── DATA UNDER STUDY
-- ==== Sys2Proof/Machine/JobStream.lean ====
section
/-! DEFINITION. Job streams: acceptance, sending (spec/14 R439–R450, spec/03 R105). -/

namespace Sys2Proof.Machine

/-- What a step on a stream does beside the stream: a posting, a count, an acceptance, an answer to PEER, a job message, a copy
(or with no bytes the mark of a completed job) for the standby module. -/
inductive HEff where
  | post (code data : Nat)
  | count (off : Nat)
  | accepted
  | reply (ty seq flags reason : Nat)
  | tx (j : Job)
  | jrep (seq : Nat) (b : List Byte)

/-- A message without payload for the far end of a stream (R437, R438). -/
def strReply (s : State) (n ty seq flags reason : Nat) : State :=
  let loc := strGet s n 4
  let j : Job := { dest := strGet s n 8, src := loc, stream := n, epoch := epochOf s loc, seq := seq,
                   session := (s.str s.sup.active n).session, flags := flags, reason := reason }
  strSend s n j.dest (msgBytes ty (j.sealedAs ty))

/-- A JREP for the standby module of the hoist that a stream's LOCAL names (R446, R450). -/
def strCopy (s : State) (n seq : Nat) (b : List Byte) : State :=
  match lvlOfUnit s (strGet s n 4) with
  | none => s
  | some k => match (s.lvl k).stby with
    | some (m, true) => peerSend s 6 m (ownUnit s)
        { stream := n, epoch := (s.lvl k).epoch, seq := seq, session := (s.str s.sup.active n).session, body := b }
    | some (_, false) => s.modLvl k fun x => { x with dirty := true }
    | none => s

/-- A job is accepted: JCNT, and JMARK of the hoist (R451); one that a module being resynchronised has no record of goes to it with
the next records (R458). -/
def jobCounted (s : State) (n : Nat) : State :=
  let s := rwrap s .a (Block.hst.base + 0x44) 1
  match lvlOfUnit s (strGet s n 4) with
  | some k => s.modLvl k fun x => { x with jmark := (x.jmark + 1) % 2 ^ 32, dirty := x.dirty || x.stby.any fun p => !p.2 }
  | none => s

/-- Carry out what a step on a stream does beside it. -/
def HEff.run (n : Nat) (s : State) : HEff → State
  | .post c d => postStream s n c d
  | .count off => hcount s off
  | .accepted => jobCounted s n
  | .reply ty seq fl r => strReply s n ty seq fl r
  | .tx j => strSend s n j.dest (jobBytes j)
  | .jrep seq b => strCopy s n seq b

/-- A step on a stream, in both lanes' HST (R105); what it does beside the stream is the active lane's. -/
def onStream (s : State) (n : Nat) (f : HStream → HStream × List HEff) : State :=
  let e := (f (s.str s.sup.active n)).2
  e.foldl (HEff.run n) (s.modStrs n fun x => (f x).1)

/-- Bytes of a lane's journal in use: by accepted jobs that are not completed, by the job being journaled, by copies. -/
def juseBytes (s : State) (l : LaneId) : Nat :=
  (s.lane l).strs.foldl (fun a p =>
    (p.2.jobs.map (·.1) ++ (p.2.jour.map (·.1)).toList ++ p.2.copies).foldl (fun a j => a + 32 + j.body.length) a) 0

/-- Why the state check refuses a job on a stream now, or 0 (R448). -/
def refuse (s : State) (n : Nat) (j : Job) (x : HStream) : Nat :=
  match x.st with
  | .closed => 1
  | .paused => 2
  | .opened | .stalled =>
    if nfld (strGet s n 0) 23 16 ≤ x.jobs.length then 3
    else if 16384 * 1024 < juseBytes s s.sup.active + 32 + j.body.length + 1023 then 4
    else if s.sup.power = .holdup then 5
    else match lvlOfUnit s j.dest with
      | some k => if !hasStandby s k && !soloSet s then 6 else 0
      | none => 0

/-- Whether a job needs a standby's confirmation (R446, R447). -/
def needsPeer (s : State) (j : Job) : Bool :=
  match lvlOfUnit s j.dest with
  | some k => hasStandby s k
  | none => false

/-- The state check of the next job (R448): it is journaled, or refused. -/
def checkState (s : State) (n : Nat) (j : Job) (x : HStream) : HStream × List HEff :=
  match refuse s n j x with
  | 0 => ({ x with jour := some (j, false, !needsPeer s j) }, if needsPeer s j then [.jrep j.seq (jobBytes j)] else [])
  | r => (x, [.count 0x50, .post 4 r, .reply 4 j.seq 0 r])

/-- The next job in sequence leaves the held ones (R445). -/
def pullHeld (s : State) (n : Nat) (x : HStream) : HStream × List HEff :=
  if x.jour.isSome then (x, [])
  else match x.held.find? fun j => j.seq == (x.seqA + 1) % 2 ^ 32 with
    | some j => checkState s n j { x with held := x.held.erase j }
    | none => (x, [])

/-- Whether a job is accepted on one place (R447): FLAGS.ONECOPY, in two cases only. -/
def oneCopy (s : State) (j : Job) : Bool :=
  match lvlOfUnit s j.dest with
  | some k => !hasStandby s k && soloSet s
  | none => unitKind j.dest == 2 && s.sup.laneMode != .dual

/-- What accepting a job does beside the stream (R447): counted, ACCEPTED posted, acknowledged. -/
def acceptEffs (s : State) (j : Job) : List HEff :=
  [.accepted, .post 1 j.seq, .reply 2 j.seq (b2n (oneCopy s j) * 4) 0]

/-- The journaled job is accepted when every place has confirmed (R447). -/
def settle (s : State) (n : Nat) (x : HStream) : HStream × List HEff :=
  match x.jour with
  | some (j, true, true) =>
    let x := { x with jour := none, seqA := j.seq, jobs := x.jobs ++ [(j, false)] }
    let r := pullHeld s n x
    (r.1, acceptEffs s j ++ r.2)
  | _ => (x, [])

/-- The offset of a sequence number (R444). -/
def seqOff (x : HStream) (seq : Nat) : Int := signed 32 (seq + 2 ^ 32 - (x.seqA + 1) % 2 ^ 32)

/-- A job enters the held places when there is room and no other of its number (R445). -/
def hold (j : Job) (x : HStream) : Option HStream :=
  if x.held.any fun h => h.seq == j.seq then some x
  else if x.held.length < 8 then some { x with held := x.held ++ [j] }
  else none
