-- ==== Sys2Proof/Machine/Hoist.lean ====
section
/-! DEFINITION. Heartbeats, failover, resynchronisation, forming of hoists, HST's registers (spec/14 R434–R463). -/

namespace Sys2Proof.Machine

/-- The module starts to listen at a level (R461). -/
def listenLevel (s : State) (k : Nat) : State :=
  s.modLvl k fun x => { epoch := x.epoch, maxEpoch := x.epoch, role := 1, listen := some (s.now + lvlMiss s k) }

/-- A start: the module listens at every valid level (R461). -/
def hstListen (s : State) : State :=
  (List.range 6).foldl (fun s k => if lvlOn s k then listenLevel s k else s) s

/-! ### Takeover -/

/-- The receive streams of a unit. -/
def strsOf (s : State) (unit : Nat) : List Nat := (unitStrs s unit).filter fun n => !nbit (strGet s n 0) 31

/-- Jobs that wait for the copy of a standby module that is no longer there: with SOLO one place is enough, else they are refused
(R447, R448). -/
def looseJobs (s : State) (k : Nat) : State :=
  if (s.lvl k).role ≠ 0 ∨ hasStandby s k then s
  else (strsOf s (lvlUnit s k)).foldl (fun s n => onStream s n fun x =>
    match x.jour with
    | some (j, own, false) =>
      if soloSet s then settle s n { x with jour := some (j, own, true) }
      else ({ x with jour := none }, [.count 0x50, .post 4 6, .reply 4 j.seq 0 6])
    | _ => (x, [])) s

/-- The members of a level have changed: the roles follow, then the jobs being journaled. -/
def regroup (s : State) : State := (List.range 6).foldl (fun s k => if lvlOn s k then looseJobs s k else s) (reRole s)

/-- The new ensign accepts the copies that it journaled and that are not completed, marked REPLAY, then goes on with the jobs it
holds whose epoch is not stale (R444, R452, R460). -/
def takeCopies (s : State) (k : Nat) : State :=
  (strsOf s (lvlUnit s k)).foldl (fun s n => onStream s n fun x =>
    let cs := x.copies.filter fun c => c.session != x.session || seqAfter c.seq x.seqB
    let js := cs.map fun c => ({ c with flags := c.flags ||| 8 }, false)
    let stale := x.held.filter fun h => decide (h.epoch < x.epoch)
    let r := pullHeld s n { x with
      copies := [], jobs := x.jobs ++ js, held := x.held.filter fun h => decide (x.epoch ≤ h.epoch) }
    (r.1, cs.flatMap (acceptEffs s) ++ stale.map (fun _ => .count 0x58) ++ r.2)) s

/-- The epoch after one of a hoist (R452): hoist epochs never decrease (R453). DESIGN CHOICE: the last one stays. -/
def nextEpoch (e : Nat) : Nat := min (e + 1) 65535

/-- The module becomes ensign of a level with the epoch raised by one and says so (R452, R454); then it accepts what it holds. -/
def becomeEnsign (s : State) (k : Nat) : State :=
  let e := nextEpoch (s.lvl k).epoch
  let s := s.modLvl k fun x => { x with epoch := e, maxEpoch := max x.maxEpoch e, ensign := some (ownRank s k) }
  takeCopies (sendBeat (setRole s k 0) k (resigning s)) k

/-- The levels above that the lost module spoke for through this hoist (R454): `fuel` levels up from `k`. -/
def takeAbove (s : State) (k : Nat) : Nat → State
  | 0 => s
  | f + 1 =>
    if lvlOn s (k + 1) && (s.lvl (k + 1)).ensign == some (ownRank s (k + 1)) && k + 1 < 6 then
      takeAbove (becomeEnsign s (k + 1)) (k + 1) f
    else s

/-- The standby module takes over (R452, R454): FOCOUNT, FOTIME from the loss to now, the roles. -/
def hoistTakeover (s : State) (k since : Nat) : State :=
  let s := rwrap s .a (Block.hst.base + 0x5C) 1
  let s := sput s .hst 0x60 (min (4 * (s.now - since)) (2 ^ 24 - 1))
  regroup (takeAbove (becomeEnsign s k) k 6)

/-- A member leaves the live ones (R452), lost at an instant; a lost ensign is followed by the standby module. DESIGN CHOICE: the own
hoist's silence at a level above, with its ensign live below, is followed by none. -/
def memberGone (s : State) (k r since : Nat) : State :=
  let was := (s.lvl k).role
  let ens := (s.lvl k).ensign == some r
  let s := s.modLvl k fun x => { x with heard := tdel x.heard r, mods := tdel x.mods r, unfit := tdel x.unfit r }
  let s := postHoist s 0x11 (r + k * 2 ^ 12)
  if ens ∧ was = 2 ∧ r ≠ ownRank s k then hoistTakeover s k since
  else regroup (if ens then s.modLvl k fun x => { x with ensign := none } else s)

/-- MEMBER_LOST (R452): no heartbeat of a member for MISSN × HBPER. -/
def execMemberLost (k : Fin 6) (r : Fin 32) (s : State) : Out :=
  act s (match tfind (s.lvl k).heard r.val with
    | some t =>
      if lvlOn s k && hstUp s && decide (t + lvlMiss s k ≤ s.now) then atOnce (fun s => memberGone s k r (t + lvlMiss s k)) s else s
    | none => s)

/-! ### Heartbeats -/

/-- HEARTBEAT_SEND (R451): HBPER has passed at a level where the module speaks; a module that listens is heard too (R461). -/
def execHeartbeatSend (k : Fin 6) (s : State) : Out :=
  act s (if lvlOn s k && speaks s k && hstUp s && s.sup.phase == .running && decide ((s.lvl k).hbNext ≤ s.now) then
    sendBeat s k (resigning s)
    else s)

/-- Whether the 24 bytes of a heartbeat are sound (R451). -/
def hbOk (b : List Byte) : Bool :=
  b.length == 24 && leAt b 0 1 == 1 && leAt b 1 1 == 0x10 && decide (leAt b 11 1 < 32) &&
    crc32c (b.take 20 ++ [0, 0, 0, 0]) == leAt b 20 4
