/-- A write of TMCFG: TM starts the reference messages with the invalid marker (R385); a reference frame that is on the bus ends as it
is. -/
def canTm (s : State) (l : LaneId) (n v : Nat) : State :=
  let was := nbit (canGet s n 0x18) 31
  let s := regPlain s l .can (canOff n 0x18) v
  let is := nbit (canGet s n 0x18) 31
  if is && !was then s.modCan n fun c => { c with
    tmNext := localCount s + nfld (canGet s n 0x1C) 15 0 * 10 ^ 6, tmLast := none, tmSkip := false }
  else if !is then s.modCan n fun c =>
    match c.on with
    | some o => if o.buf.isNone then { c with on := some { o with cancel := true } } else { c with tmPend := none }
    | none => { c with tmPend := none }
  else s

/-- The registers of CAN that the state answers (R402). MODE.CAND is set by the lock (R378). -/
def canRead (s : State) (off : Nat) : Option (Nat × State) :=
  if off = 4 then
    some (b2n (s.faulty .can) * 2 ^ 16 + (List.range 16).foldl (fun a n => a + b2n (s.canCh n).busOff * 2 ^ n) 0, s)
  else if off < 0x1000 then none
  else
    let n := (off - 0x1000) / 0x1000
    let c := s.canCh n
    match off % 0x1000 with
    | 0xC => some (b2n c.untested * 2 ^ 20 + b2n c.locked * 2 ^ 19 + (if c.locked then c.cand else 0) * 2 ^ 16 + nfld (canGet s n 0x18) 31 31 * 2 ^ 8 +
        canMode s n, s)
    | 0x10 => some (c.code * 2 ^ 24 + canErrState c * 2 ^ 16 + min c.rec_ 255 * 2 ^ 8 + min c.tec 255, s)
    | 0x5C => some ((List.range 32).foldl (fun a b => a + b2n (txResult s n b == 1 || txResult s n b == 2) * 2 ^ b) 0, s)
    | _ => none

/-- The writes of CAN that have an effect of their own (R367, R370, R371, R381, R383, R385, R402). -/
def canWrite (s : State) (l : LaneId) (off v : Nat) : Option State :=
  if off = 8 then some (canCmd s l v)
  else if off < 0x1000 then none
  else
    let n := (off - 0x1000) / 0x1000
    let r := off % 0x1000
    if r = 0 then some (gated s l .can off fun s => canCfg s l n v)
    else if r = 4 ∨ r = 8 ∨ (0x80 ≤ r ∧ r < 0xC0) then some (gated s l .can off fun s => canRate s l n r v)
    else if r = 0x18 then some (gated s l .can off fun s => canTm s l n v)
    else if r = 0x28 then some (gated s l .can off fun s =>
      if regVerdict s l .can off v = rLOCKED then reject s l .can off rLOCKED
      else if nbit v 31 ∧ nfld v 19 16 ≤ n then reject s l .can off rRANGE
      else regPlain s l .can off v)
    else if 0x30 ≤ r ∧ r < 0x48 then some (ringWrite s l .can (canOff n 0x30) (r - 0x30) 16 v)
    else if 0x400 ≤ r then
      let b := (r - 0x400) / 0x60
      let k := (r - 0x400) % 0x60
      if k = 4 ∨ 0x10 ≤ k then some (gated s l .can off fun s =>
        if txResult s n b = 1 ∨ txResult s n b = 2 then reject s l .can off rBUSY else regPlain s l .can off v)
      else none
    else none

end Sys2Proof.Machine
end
────
* _GOAL OF THE EXERCISE_:
Please say how many lines in the records contain the word "leaves", and give only that number.

* _SOLVED EXERCISE_:
2